Using the listing below, copy exactly the lines from the one containing "let st := s.slotState p" to the one containing "let s := (if", both lines included, and no others.
=== Begin Enclosure ===
/-- Any state to Disabled (Table 14.2). -/
def State.slotDisable (s : State) (p : Nat) : State :=
  let st := s.slotState p
  if st = 0 then s
  else
    let s := ((s.gateOff p).presenceGone p).slotTo p 0
    let s := s.updSlot p fun x => { x with damaged := false }
    (if 4 ≤ st ∧ st ≤ 6 then s.portTold p 4 else s).boardGone p

/-- Disabled to Empty when slot_en is 1 and V12_BIAS is valid. -/
def State.slotEnable (s : State) (p : Nat) : State :=
  if s.slotState p = 0 ∧ s.applied ∧ s.flag F.SP_CTRL_slot_en (portL p) ∧ s.pkg.v12ok then s.slotByRaw p else s

/-- A write of slot_en. -/
def State.slotEn (s : State) (p : Nat) (en : Bool) : State :=
  let s := s.wrB F.SP_CTRL_slot_en (portL p) en
  if en then s.slotEnable p else s.slotDisable p

/-- SLOT_EN_WRITE. -/
def execSlotEnWrite (src : Src) (d : Fin 8) (q : Fin 16) (en : Bool) (s : State) : Outcome :=
  onSlotWrite src d q s fun p s => s.slotEn p en

/-! ## Causes of one cycle (R403) -/

/-- The order in which a cause of Table 14.3 is recorded among those of one cycle. -/
def tripRank (cause : Nat) : Nat := [8, 5, 4, 2, 1, 3, 6, 7].idxOf cause

/-- A trip or removal of this same cycle, if there was one. -/
def State.tripNow (s : State) (p : Nat) : Option TripMark :=
  (s.slotSt p).tripped.filter fun y => y.time == s.now (portDie p) && (s.slotState p == 7 || s.slotState p == 8)

/-- The state in which the causes of this cycle found the controller, and whether the gate was on. -/
def State.tripFrom (s : State) (p : Nat) : Nat × Bool :=
  match s.tripNow p with
  | some y => (y.st, y.gate)
  | none => (s.slotState p, (s.slotSt p).gate)

/-- What a cause of this cycle changed is undone, so that one that ranks before it is recorded in its place. -/
def State.untrip (s : State) (p : Nat) (y : TripMark) : State :=
  let l := portL p
  let s := ((s.wr F.SP_STATUS_state l y.st).wr F.SP_COUNT_retries l y.retries).wrB F.SP_CTRL_power l y.power
  let s := (if y.free then s.off F.SP_FAULT_LOG_valid l else s).wrB F.SP_EVENT_locked l y.locked
  s.updSlot p fun x => { x with gate := y.gate, damaged := false, retrying := false, hot := false, tripped := none }

/-- A cause of Table 14.3 is noted before it acts. -/
def State.markTrip (s : State) (p cause : Nat) : State :=
  let l := portL p
  s.updSlot p fun x =>
    { x with tripped := some ⟨s.now (portDie p), cause, s.slotState p, x.gate, s.rd F.SP_COUNT_retries l, s.flag F.SP_CTRL_power l,
                              !s.flag F.SP_FAULT_LOG_valid l, s.flag F.SP_EVENT_locked l⟩ }

/-! ## Presence (R395, R396) -/

/-- The level of PRSNT# is followed in reset and before the Inventory gives the quad its use (R534, R536); a host port ignores
it (R49). -/
def State.prsntPin (s : State) (p : Nat) (low : Bool) : State :=
  if s.isSlot p ∨ s.pkg.inReset ∨ s.rd F.INV_STATUS_state pkgL < 2 then s.wrB F.SP_STATUS_prsnt_raw (portL p) low else s

/-- A change of PRSNT#. -/
def onPrsnt (d q : Nat) (low : Bool) (s : State) (f : Nat → State → State) : Outcome :=
  onSlot d q (if d < s.part.dies then s.prsntPin (portNo d q) low else s) f

/-- PRSNT_FALL: the filtered PRSNT# goes low. -/
def execPrsntFall (d : Fin 8) (q : Fin 16) (s : State) : Outcome :=
  onPrsnt d q true s fun p s => if s.slotState p = 1 then s.slotTo p 2 else s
=== End Enclosure ===
**Task output:**
  let st := s.slotState p
  if st = 0 then s
  else
    let s := ((s.gateOff p).presenceGone p).slotTo p 0
    let s := s.updSlot p fun x => { x with damaged := false }
    (if 4 ≤ st ∧ st ≤ 6 then s.portTold p 4 else s).boardGone p

/-- Disabled to Empty when slot_en is 1 and V12_BIAS is valid. -/
def State.slotEnable (s : State) (p : Nat) : State :=
  if s.slotState p = 0 ∧ s.applied ∧ s.flag F.SP_CTRL_slot_en (portL p) ∧ s.pkg.v12ok then s.slotByRaw p else s

/-- A write of slot_en. -/
def State.slotEn (s : State) (p : Nat) (en : Bool) : State :=
  let s := s.wrB F.SP_CTRL_slot_en (portL p) en
  if en then s.slotEnable p else s.slotDisable p

/-- SLOT_EN_WRITE. -/
def execSlotEnWrite (src : Src) (d : Fin 8) (q : Fin 16) (en : Bool) (s : State) : Outcome :=
  onSlotWrite src d q s fun p s => s.slotEn p en

/-! ## Causes of one cycle (R403) -/

/-- The order in which a cause of Table 14.3 is recorded among those of one cycle. -/
def tripRank (cause : Nat) : Nat := [8, 5, 4, 2, 1, 3, 6, 7].idxOf cause

/-- A trip or removal of this same cycle, if there was one. -/
def State.tripNow (s : State) (p : Nat) : Option TripMark :=
  (s.slotSt p).tripped.filter fun y => y.time == s.now (portDie p) && (s.slotState p == 7 || s.slotState p == 8)

/-- The state in which the causes of this cycle found the controller, and whether the gate was on. -/
def State.tripFrom (s : State) (p : Nat) : Nat × Bool :=
  match s.tripNow p with
  | some y => (y.st, y.gate)
  | none => (s.slotState p, (s.slotSt p).gate)

/-- What a cause of this cycle changed is undone, so that one that ranks before it is recorded in its place. -/
def State.untrip (s : State) (p : Nat) (y : TripMark) : State :=
  let l := portL p
  let s := ((s.wr F.SP_STATUS_state l y.st).wr F.SP_COUNT_retries l y.retries).wrB F.SP_CTRL_power l y.power
  let s := (if y.free then s.off F.SP_FAULT_LOG_valid l else s).wrB F.SP_EVENT_locked l y.locked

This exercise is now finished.